**EXERCISE DETAILS:** Which lines below fall between the one containing "if q = nib /" and the one containing "def MxMark.flt (m"? Repeat them exactly, counting both of those lines, and add nothing else.

Data entries
++++

-- ==== Sys2Proof/Machine/Matrix.lean ====
section
/-! DEFINITION. The matrix engine (R231 to R244): commands and their queues, weight slots, tiles and cells (R46 to R49),
the checks at issue, the effects at completion, AREAD, deferred marks. -/

namespace Sys2Proof.Machine

/-! ### Cells -/

/-- The combination of special states (R48). -/
def Special.join : Special → Special → Special
  | .none, x => x
  | x, .none => x
  | .pinf, .pinf => .pinf
  | .ninf, .ninf => .ninf
  | _, _ => .nan

/-- An integer of a value at an anchor, rounded by RNE and saturated, with its overflow (R47, R240). -/
def placeInt (neg : Bool) (m : Nat) (e a : Int) : Int × Bool :=
  let n := roundInt .rne neg m (e - a)
  let top := 2 ^ 127 - 1
  let k := Nat.min n top
  (if neg then -(k : Int) else k, top < n)

/-- A tile with a value placed into a cell (R47, R48). -/
def Tile.place (t : Tile) (i : Nat) (x : FVal) : Tile :=
  match x with
  | .fin neg m e =>
    if m = 0 then t
    else
      let (k, ov) := placeInt neg m e t.anchor
      { t with n := modAt t.n i fun y => y + BitVec.ofInt 128 k, ov := t.ov || ov }
  | .inf neg => { t with sp := modAt t.sp i (Special.join (if neg then .ninf else .pinf)) }
  | .nan => { t with sp := modAt t.sp i (Special.join .nan) }

/-- The value of a cell, times 2^t (R46, R48, R241). -/
def Tile.value (t : Tile) (i : Nat) (off : Int) : FVal :=
  match t.sp.getD i .none with
  | .none =>
    let n := (t.n.getD i 0).toInt
    .fin (n < 0) n.natAbs (t.anchor + off)
  | .pinf => .inf false
  | .ninf => .inf true
  | .nan => .nan

/-- The raw 16-byte form of a cell, with the marker of a special state (R241). -/
def Tile.raw (t : Tile) (i : Nat) : Nat :=
  if t.sp.getD i .none = .none then (t.n.getD i 0).toNat else 2 ^ 127

/-- A tile as AZERO leaves it (R239). -/
def Tile.zero (a : Int) : Tile :=
  { n := List.replicate 1024 0, sp := List.replicate 1024 .none, anchor := a, ov := false, mark := none, bad := [] }

/-- A tile with a source of 1,024 cells added: values at their anchor, special states, overflow (R240). At equal anchors the
addition is modular, without an alignment that could saturate (R46, R49, R240; log 89). -/
def Tile.add (t : Tile) (n : List Int) (sp : List Special) (a : Int) (ov : Bool) : Tile :=
  let ks := n.map fun x => if a = t.anchor then (x, false) else placeInt (x < 0) x.natAbs a t.anchor
  { t with
    n := (t.n.zip ks).map fun (y, k) => y + BitVec.ofInt 128 k.1
    sp := (t.sp.zip sp).map fun (x, y) => x.join y
    ov := t.ov || ov || ks.any Prod.snd }

/-! ### Operand formats -/

/-- The container of an operand of type ty with a slot word (R36, R234). -/
def mxContainer (ty : Nat) (w : Word) : Nat := if ty = 14 then (Slot.ofWord w).container else 16
/-- The value of a code of an operand (R234). -/
def mxDecode (ty : Nat) (w : Word) (x : Nat) : FVal :=
  if ty = 14 then (Slot.ofWord w).decode x else (fmtOfType ty).decode x
/-- Rows of a panel of a B container (R236). -/
def panelRows (c : Nat) : Nat := if c ≤ 4 then 64 else if c = 8 then 32 else 16
/-- K of an operand pair by the larger container (R234). -/
def pairK (c : Nat) : Nat := panelRows c
/-- The bytes of a panel (R236). -/
def panelBytes (sp24 : Bool) (c : Nat) : Nat :=
  if sp24 then 2 * panelRows c * c + 4 * panelRows c else 4 * panelRows c * c

/-- The A and B slot words of the instruction, for TYPE 14. -/
def Cx.slotA (c : Cx) : Word := c.g.launch.ks.getD c.e.sc.toNat 0
/-- The B slot word. -/
def Cx.slotB (c : Cx) : Word := c.g.launch.ks.getD (c.e.lo.toNat % 8) 0
/-- The pair is in the exact class (R47). -/
def exactPair (ty : Nat) (wa wb : Word) : Bool :=
  let exact (w : Word) : Bool :=
    let k := Slot.ofWord w
    if k.eb = 0 then k.w ≤ 8 else k.eb ≤ 5
  ty = 14 && exact wa && exact wb

/-- The code of c bits at a bit position of stored bytes (R36). -/
def bitsAt (data : List Byte) (bit c : Nat) : Nat :=
  if 8 ≤ c then leNat ((data.drop (bit / 8)).take (c / 8)) else field (data.getD (bit / 8) 0).toNat (bit % 8) c

/-- The code of a weight slot at a logical row and column (R236). -/
def Weight.code (w : Weight) (r j : Nat) : Nat :=
  let kw := panelRows w.c
  if w.sp24 then
    let pb := panelBytes true w.c
    let panel := (w.data.drop (r / kw * pb)).take pb
    let g := r % kw / 4
    let q := r % 4
    let nib := bitsAt panel (8 * (2 * kw * w.c) + 4 * (32 * g + j)) 4
    let val (b : Nat) : Nat := bitsAt panel (((2 * g + b) * 32 + j) * w.c) w.c
    if q = nib / 4 then val 1 else if q = nib % 4 then val 0 else 0
  else bitsAt w.data ((32 * r + j) * w.c) w.c

/-! ### Names, queues and marks -/

/-- The tile of an index. -/
def Group.tile (g : Group) (i : Nat) : Tile := g.tiles.getD i (Tile.zero 0)
/-- The weight slot of an index; an empty one where nothing was loaded (R30). -/
def Group.weight (g : Group) (i : Nat) : Weight :=
  g.weights.getD i { sp24 := false, c := 8, p := 0, scratch := false, src := 0, data := [], mark := none, bad := false }

/-- The commands of a queue of a cluster. -/
def State.mxQueue (s : State) (cl : Nat) (fill : Bool) : List MxCmd :=
  (if fill then s.fill else s.compute).filter fun x => x.cl = cl

/-- A command of the group that can set a mark on the weight slot is under way (R243). -/
def State.slotBusy (s : State) (g : Group) (w : Nat) : Bool :=
  s.fill.any fun x => x.group = g.uid && x.e.op0.index = w
/-- A command of the group that can set a mark on the tile is under way (R243). -/
def State.tileBusy (s : State) (g : Group) (t : Nat) : Bool :=
  s.compute.any fun x => x.group = g.uid && x.e.op0.index = t
    && (x.o = .adrain || (x.o = .aadd && x.e.lo.toNat / 2 != 0))

/-- The fault of a deferred mark that the reading of a tile or slot raises (R243, R372). -/
def MxMark.flt (m : MxMark) (name : Opnd) : Flt :=
  { cls := m.cls, addr := m.site.pc.toNat, access := 8, info := name.toBits.toNat }

/-- The mark that a reader of a tile finds; an AZERO of it on its way clears it first (R243). -/
def State.tileMark (s : State) (g : Group) (name : Opnd) : Option Flt :=
  let cleared : Bool := s.compute.any fun x => x.group = g.uid && x.o = .azero && x.e.op0.index = name.index
  if cleared then none else (g.tile name.index).mark.map fun m => m.flt name

/-- A cell with an uncorrectable error, as an AREAD, ADRAIN or AADD that reads it finds it (R175, R243). -/
def State.tileHurt (s : State) (g : Group) (name : Opnd) : Option Flt :=
  let cleared : Bool := s.compute.any fun x => x.group = g.uid && x.o = .azero && x.e.op0.index = name.index
  if cleared || (g.tile name.index).bad.isEmpty then none else some { cls := 16, info := name.toBits.toNat }

/-- What a reader of a slot finds: its mark, or a parity error that no refill has mended (R175, R243). -/
def Group.slotMark (g : Group) (name : Opnd) : Option Flt :=
  let w := g.weight name.index
  match w.mark with
  | some m => some (m.flt name)
  | none => if w.bad then some { cls := 16, info := name.toBits.toNat } else none

/-- The pages of addresses as the cluster's TLB translates them, each with its physical page and arena handle (R365). -/
def Cx.pagesOf (c : Cx) (s : State) (as : List Nat) : List (Nat × Nat × Nat) :=
  (as.filterMap fun a => match s.xlate c.g.cl c.g.vf a {} with
    | .ok pa arena => some (a / 4096, pa / 4096, arena)
    | _ => none).eraseDups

++++

**EXERCISE OUTPUT:**
    if q = nib / 4 then val 1 else if q = nib % 4 then val 0 else 0
  else bitsAt w.data ((32 * r + j) * w.c) w.c

/-! ### Names, queues and marks -/

/-- The tile of an index. -/
def Group.tile (g : Group) (i : Nat) : Tile := g.tiles.getD i (Tile.zero 0)
/-- The weight slot of an index; an empty one where nothing was loaded (R30). -/
def Group.weight (g : Group) (i : Nat) : Weight :=
  g.weights.getD i { sp24 := false, c := 8, p := 0, scratch := false, src := 0, data := [], mark := none, bad := false }

/-- The commands of a queue of a cluster. -/
def State.mxQueue (s : State) (cl : Nat) (fill : Bool) : List MxCmd :=
  (if fill then s.fill else s.compute).filter fun x => x.cl = cl

/-- A command of the group that can set a mark on the weight slot is under way (R243). -/
def State.slotBusy (s : State) (g : Group) (w : Nat) : Bool :=
  s.fill.any fun x => x.group = g.uid && x.e.op0.index = w
/-- A command of the group that can set a mark on the tile is under way (R243). -/
def State.tileBusy (s : State) (g : Group) (t : Nat) : Bool :=
  s.compute.any fun x => x.group = g.uid && x.e.op0.index = t
    && (x.o = .adrain || (x.o = .aadd && x.e.lo.toNat / 2 != 0))

/-- The fault of a deferred mark that the reading of a tile or slot raises (R243, R372). -/
def MxMark.flt (m : MxMark) (name : Opnd) : Flt :=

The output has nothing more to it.